For Stettler’s RCMP Sgt. Philip Penny, one of the biggest drawing cards of Stettler is that ‘small town’ feeling.
“I appreciate the ‘small town’ atmosphere that I think we often take for granted,” said Penny. “That ‘feeling’ isn’t something inherent to the size, demographic, location or infrastructure of a community, rather it’s something takes time to nurture and develop causing an atmosphere of inclusion, safety and a general sense that those around you are part of the larger picture of improving Stettler,” he noted.
Penny explained that he has lived in several small towns over the years and Stettler, by far, provides the most in what many people are searching for in smaller communities.
“Somehow, Stettler is able to balance that feeling while accommodating the surrounding communities by offering ‘big centre’ amenities such as shopping, restaurants, gas stations, etc. This balance is achieved by the community members and their desire to promote those things that make Stettler a great place to live.”
As an RCMP Sergeant, Penny said he also appreciated the efforts that the community puts forth to combat crime and criminality.

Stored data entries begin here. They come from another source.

-- ==== Sys2Proof/Machine/Quirk.lean ====
section
/-! DEFINITION. The vendor-quirk multiplexer and the unlock engine (41_quirk_unlock.md), and the meanings of GBULK and
UNLOCK. -/

namespace Sys2Proof.Machine

/-- `SetQe(sel, k)`: verify-after-write; the write only ever sets the bit (41_quirk_unlock.md R91, 90_conflicts.md
C5). -/
def setQe (sel : RegSel) (k : Fin 8) (s : State) : Res Unit :=
  (readReg sel s).bind fun v s =>
    if bitIsSet v k then .ok () s
    else
      (writeReg sel (setBit v k) s).bind fun _ s =>
        (readReg sel s).bind fun v2 s =>
          if bitIsSet v2 k then .ok () s else raise (.quirk .notLatched) s

/-- `QuirkMacronix()` (41_quirk_unlock.md R92). -/
def quirkMacronix (id : Ident) (s : State) : Res Unit :=
  if id ∈ s.cfg.mxVolatileQe then .ok () s else setQe .sr1 s.cfg.sr1QeBit s

/-- `QuirkGigaDevice()` (41_quirk_unlock.md R93). -/
def quirkGigaDevice (s : State) : Res Unit := setQe .sr2 s.cfg.sr2QeBit s

/-- `QuirkSpansion()` (41_quirk_unlock.md R94). -/
def quirkSpansion (s : State) : Res Unit := setQe .cr s.cfg.crQeBit s

/-- The four strategies, a closed set (41_quirk_unlock.md R90, R97). -/
inductive Strategy where
  | macronix
  | gigaDevice
  | spansion
  | unsupported
  deriving DecidableEq, Repr

/-- The strategy of a manufacturer byte; the first matching set wins (41_quirk_unlock.md R90). -/
def strategyOf (c : Config) (m : Byte) : Strategy :=
  if m ∈ c.setQmx then .macronix
  else if m ∈ c.setQgd then .gigaDevice
  else if m ∈ c.setQsp then .spansion
  else .unsupported

/-- `QuadEnable()`, the multiplexer (41_quirk_unlock.md R90, R95), over the identity `S.id`. -/
def quadEnable (id : Ident) (s : State) : Res Unit :=
  match strategyOf s.cfg id.manufacturer with
  | .macronix => quirkMacronix id s
  | .gigaDevice => quirkGigaDevice s
  | .spansion => quirkSpansion s
  | .unsupported => raise (.quirk .noQuirk) s

/-- The GigaDevice step: clear CMP "if set" (41_quirk_unlock.md R102). -/
def clearCmp (s : State) : Res Unit :=
  (readSr2 s).bind fun s2 s =>
    if bitIsSet s2 s.cfg.sr2CmpBit then writeReg .sr2 (clearBit s2 s.cfg.sr2CmpBit) s else .ok () s

/-- The SR1 write: Macronix keeps only its QE bit, the others write 0x00 (41_quirk_unlock.md R102). -/
def clearSr1 (m : Byte) (s : State) : Res Unit :=
  if m ∈ s.cfg.setMx then (readSr1 s).bind fun s1 s => writeReg .sr1 (keepBit s1 s.cfg.sr1QeBit) s
  else writeReg .sr1 0x00#8 s

/-- The status-register path (41_quirk_unlock.md R102, R103). -/
def statusPath (m : Byte) (s : State) : Res Unit :=
  if m ∈ s.cfg.setLocked then
    (if m ∈ s.cfg.setGd then clearCmp s else .ok () s).bind fun _ s => clearSr1 m s
  else .ok () s

/-- The global block unlock: WREN then the frame, no ready-poll (41_quirk_unlock.md R104). -/
def globalUnlock (s : State) : Res Unit :=
  (writeEnable s).bind fun _ s => (xfer [s.cfg.opGbulk] 0 s).done

/-- The extended path, independent of the ships-locked set (41_quirk_unlock.md R104, 90_conflicts.md C8). -/
def extendedPath (m : Byte) (s : State) : Res Unit :=
  if m ∈ s.cfg.setGbulk then (if s.cfg.gbulkEnabled then globalUnlock s else .ok () s) else .ok () s

/-- The body of the unlock engine (41_quirk_unlock.md R100, inside its `try`). -/
def unlockBody (m : Byte) (s : State) : Res Unit :=
  (statusPath m s).bind fun _ s => extendedPath m s

/-- One run of the body: the flag is set on entry (41_quirk_unlock.md R101) and every error is caught (R105). -/
def unlockRun (m : Byte) (s : State) : State := (unlockBody m { s with session.unlocked := true }).state

/-- `UnlockEngine()` (41_quirk_unlock.md R100); `none` is the read of an unwritten `S.id`, which cannot run
(10_state.md R27). -/
def unlockEngine (s : State) : Option State :=
  if s.session.unlocked then some s else s.session.id.map fun id => unlockRun id.manufacturer s

/-! ### Meanings -/

/-- GBULK (41_quirk_unlock.md R104). -/
def execGbulk (s : State) : Host.Outcome State Fault Refusal :=
  .next (endWrite (globalUnlock (beginCommand s)))

/-- UNLOCK (41_quirk_unlock.md R106): the status is always 0. -/
def execUnlock (s : State) : Host.Outcome State Fault Refusal :=
  if s.session.initialized then
    match unlockEngine (beginCommand s) with
    | some t => .next (returnStatus statusOk t)
    | none => .fault .identityUnwritten
  else .fault (.hostProtocol "UNLOCK")

end Sys2Proof.Machine
end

“We often encourage the public to change habits (lock car doors, take personal belongings from vehicles, lock house doors etc.), report crimes in a timely manner with a greater degree of information and to help the police in efforts to tackle a variety of issues that may be indirectly related to crimes,” he explained.
”The community is receptive to these things and takes an active role in ensuring the community as a whole is part of the solution rather than relying on the limited resources of the police to tackle each issue alone,” he said.
”Stettler’s Town and County residents recognize that solutions do not conform to the immediacy that other aspects of our society provide.
I often use the example of ordering things online and receiving them within days or having no question unanswered thanks to the Internet and the ability to watch nearly any show/movie whenever we want thanks to streaming services,” he explained.
“Crime is a reality that will likely always exist, but when police and community work together, longer lasting solutions can be initiated.”